=== Section Start ===

-- ==== Sys2Proof/Machine/Heat.lean ====
section
/-! DEFINITION. Heat, peak operation and wear (chapter 15): the thermal sample of a line, the thermal steps, hot layers,
the middle-layer model, peak, the fast limiter, boost credit and THERMTRIP; and the thermal commands. -/

namespace Sys2Proof.Machine

/-! ### Temperatures (R441, R448). All in 0.25 °C. -/

/-- The tower of a cluster. -/
def towerOf (c : Nat) : Nat := c / 4

/-- The cluster reading: the higher of the two nib-die sensors. -/
def clusterReading (s : State) (c : Nat) : Int := imax (sensorTemp s (64 + 2 * c)) (sensorTemp s (65 + 2 * c))

/-- The base-die sensors under a cluster that count: a faulted one is replaced by the other (R441). -/
def baseUnder (s : State) (c : Nat) : List Int :=
  let l := ([2 * c, 2 * c + 1].filter fun i => !sensorFault s i).map (sensorTemp s)
  if l.isEmpty then [sensorTemp s (2 * c), sensorTemp s (2 * c + 1)] else l

/-- The cluster temperature: the reading, or the model value while suspect (R442, R449). -/
def clusterTemp (s : State) (c : Nat) : Int :=
  signed 12 (if s.on (THM_CLUSTER_SUSPECT c) then s.get (THM_CLUSTER_MODEL c) else s.get (THM_CLUSTER_READING c))

/-- The model value of R448 for the filtered power of the cluster in mW, rounded down to 0.25 °C. -/
def modelTemp (s : State) (c mw : Nat) : Int :=
  let base := (baseUnder s c).foldl imax (-512)
  let l0 := sensorTemp s (96 + 68 * towerOf c + c % 4)
  (25000 * (base + l0) + 2 * ((s.get THM_CTRL_THETA * mw : Nat) : Int)) / 50000

/-- Layers of a tower that the variant has, the spare one included. -/
def layersOf (s : State) : List Nat := List.range s.variant.layers ++ [16]

/-- A sensor of a die has faulted. -/
def dieFault (s : State) (t l : Nat) : Bool := (dieSensors t l).any (sensorFault s)

/-- Temperature of thermal unit `u`: cluster, or 16 + tower for the tower's L0. -/
def unitTemp (s : State) (u : Nat) : Int := if u < 16 then clusterTemp s u else signed 12 (s.get (THM_TOWER_L0_TEMP (u - 16)))

/-- The rise of a unit over the last 4,096 lines (R442); over the lines there are while they are fewer. -/
def rise (s : State) (u : Nat) : Int :=
  match Tab.at s.thermal.history u [] with
  | [] => 0
  | t :: rest => t - (rest.getLast?.getD t)

/-- The rise limit in 1/1,000 of 0.25 °C: RISE_LIMIT × 0.125 °C/ms × 4.096 ms. -/
def riseLimit (s : State) : Int := (s.get THM_LIMITS_RISE_LIMIT * 2048 : Nat)

/-! ### Events (R445) -/

/-- A class 0x09 event: KIND, INDEX and VALUE (R445). -/
def tellHeat (s : State) (kind index : Nat) (value : Int) : State :=
  postEvent s (s.get THM_CTRL_EVENT_SCRIBE) (descriptor 9 (kind + 16 * (index % 256) + 4096 * (satSigned 12 value)))

/-! ### Steps (R443, R444) -/

/-- The throttle step in force on a cluster (R436, R444, R452). -/
def clusterStep (s : State) (c : Nat) : Nat :=
  max (max (s.get (THM_CLUSTER_STEP c)) (limiterNib s)) (if s.on THM_CTRL_FAST_ACTIVE then 8 else 0)

/-- NIB_CLUSTER follows the cluster's power, clock and step (Table 12-19). -/
def showCluster (s : State) (c : Nat) : State :=
  let up := clusterUp s c
  let clock := if !up then 0 else if s.flag THM_PEAK_ACTIVE c then 2 else 1
  ((s.putB (NIB_CLUSTER_POWERED c) up).put (NIB_CLUSTER_CLOCK c) clock).put (NIB_CLUSTER_THROTTLE c) (clusterStep s c)

/-- The source of a cluster's clock, off, sustained or peak, in its mode (Tables 13-2 and 13-7). -/
def clusterSource (s : State) (up peak : Bool) : Nat :=
  if !up then 0 else if freeMode s then (if peak then 6 else 5) else if peak then 4 else 3

/-- The hardware switches a cluster's clock (R412, R444). -/
def driveClock (s : State) (c : Nat) : State :=
  let src := clusterSource s (clusterUp s c) (s.flag THM_PEAK_ACTIVE c)
  let s := showCluster s c
  if s.get (CLK_DOMAIN_SOURCE (16 + c)) = src then s
  else hardwareSwitch (s.put (CLK_DOMAIN_SOURCE (16 + c)) src) (16 + c) src (domainReady s (16 + c) src)

/-- Set a cluster's thermal step request, with its event (R443, R445). -/
def setClusterStep (s : State) (c n : Nat) : State :=
  if s.get (THM_CLUSTER_STEP c) = n then s else
  tellHeat (showCluster (s.put (THM_CLUSTER_STEP c) n) c) 0 c (clusterTemp s c)

/-- Set a tower's channel step request, with its event. -/
def setTowerStep (s : State) (t n : Nat) : State :=
  if s.get (THM_TOWER_CHANNEL_STEP t) = n then s else
  tellHeat (s.put (THM_TOWER_CHANNEL_STEP t) n) 0 (0x80 + t) (signed 12 (s.get (THM_TOWER_MAX_TEMP t)))

/-- A thermal step above 0 is a Notice once in each folio for its cluster, or for its tower under 0x80 (Table 15-8). -/
def noteStep (s : State) (unit step : Nat) : State := if step = 0 then s else eventOnce s 0xF2 437 unit unit

/-! ### Boost (R453, R454) -/

/-- The calendar day of the boost buckets; powered days while the calendar is not set (R453). -/
def boostDay (s : State) : Nat :=
  if s.colophon.rtcValid then s.colophon.rtc / 32768 / 86400 else s.colophon.life.seconds / 86400

/-- Powered and peak milliseconds of a cluster over the current day and the 29 before it. -/
def boostWindow (s : State) (c : Nat) : Nat × Nat :=
  let d := boostDay s
  s.colophon.life.boost.foldl (fun (p, k) (key, x) =>
    if key / 2 ^ 24 = c ∧ d < key % 2 ^ 24 + 30 ∧ key % 2 ^ 24 ≤ d then (p + x.1, k + x.2) else (p, k)) (0, 0)

/-- A cluster's boost credit is above 0: 0.15 × powered time exceeds its time at peak, the minute under way included. -/
def hasCredit (s : State) (c : Nat) : Bool :=
  let (p, k) := boostWindow s c
  let (pl, kl) := Tab.at s.colophon.clusterUse c (0, 0)
  decide (100 * (1000 * k + kl) < 15 * (1000 * p + pl))

/-- THM_BOOST shows a cluster's window in seconds. -/
def showBoost (s : State) (c : Nat) : State :=
  let (p, k) := boostWindow s c
  (s.put (THM_BOOST_POWERED_SECONDS c) (p / 1000)).put (THM_BOOST_PEAK_SECONDS c) (k / 1000)

/-! ### Peak (R450, R451, R458) -/

/-- The lowest-numbered condition of R450 that fails for a cluster. -/
def failing (s : State) (c : Nat) : Option Nat :=
  let t := towerOf c
  let peak : Int := 4 * (s.get THM_LIMITS_NIB_PEAK_C : Nat)
  if !clusterUp s c then some 1
  else if s.get PWR_CLASS_LIMIT_STEP ≠ 0 ∨ s.on THM_CTRL_FAST_ACTIVE then some 2
  else if !(clusterTemp s c :: baseUnder s c).all (· < peak) then some 3
  else if 4 * (s.get THM_LIMITS_PEAK_L0_C : Int) ≤ signed 12 (s.get (THM_TOWER_L0_TEMP t)) then some 4
  else if s.thermal.riseTrip.contains c then some 5
  else if !hasCredit s c then some 6
  else if clusterStep s c ≠ 0 then some 7
  else none

/-- A cluster at peak is divided (R450): LAST_END, KIND 0x1 and what the condition asks for. `why` 8 is a grant
withdrawn. -/
def endPeak (s : State) (c why : Nat) : State :=
  if !s.flag THM_PEAK_ACTIVE c then s else
  let s := ((s.setFlag THM_PEAK_ACTIVE c false).put THM_PEAK_LAST_END why).put THM_PEAK_LAST_END_CLUSTER c
  let s := tellHeat (driveClock s c) 1 c (clusterTemp s c)
  if 3 ≤ why ∧ why ≤ 5 then eventOnce (s.put (THM_CLUSTER_REARM_WAIT c) 1) 0xF4 437 0 c
  else if why = 6 then event (s.put (THM_CLUSTER_BUDGET_OUT c) 1) 0xF6 437 c
  else s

=== Section End ===

▸ THE PROBLEM:
The lines from the top of the data above down to the line containing "- (rest.getLast?.getD t)" are to be copied exactly; no other line should appear.

▸ ANSWER SPACE:
-- ==== Sys2Proof/Machine/Heat.lean ====
section
/-! DEFINITION. Heat, peak operation and wear (chapter 15): the thermal sample of a line, the thermal steps, hot layers,
the middle-layer model, peak, the fast limiter, boost credit and THERMTRIP; and the thermal commands. -/

namespace Sys2Proof.Machine

/-! ### Temperatures (R441, R448). All in 0.25 °C. -/

/-- The tower of a cluster. -/
def towerOf (c : Nat) : Nat := c / 4

/-- The cluster reading: the higher of the two nib-die sensors. -/
def clusterReading (s : State) (c : Nat) : Int := imax (sensorTemp s (64 + 2 * c)) (sensorTemp s (65 + 2 * c))

/-- The base-die sensors under a cluster that count: a faulted one is replaced by the other (R441). -/
def baseUnder (s : State) (c : Nat) : List Int :=
  let l := ([2 * c, 2 * c + 1].filter fun i => !sensorFault s i).map (sensorTemp s)
  if l.isEmpty then [sensorTemp s (2 * c), sensorTemp s (2 * c + 1)] else l

/-- The cluster temperature: the reading, or the model value while suspect (R442, R449). -/
def clusterTemp (s : State) (c : Nat) : Int :=
  signed 12 (if s.on (THM_CLUSTER_SUSPECT c) then s.get (THM_CLUSTER_MODEL c) else s.get (THM_CLUSTER_READING c))

/-- The model value of R448 for the filtered power of the cluster in mW, rounded down to 0.25 °C. -/
def modelTemp (s : State) (c mw : Nat) : Int :=
  let base := (baseUnder s c).foldl imax (-512)
  let l0 := sensorTemp s (96 + 68 * towerOf c + c % 4)
  (25000 * (base + l0) + 2 * ((s.get THM_CTRL_THETA * mw : Nat) : Int)) / 50000

/-- Layers of a tower that the variant has, the spare one included. -/
def layersOf (s : State) : List Nat := List.range s.variant.layers ++ [16]

/-- A sensor of a die has faulted. -/
def dieFault (s : State) (t l : Nat) : Bool := (dieSensors t l).any (sensorFault s)

/-- Temperature of thermal unit `u`: cluster, or 16 + tower for the tower's L0. -/
def unitTemp (s : State) (u : Nat) : Int := if u < 16 then clusterTemp s u else signed 12 (s.get (THM_TOWER_L0_TEMP (u - 16)))

/-- The rise of a unit over the last 4,096 lines (R442); over the lines there are while they are fewer. -/
def rise (s : State) (u : Nat) : Int :=
  match Tab.at s.thermal.history u [] with
  | [] => 0
  | t :: rest => t - (rest.getLast?.getD t)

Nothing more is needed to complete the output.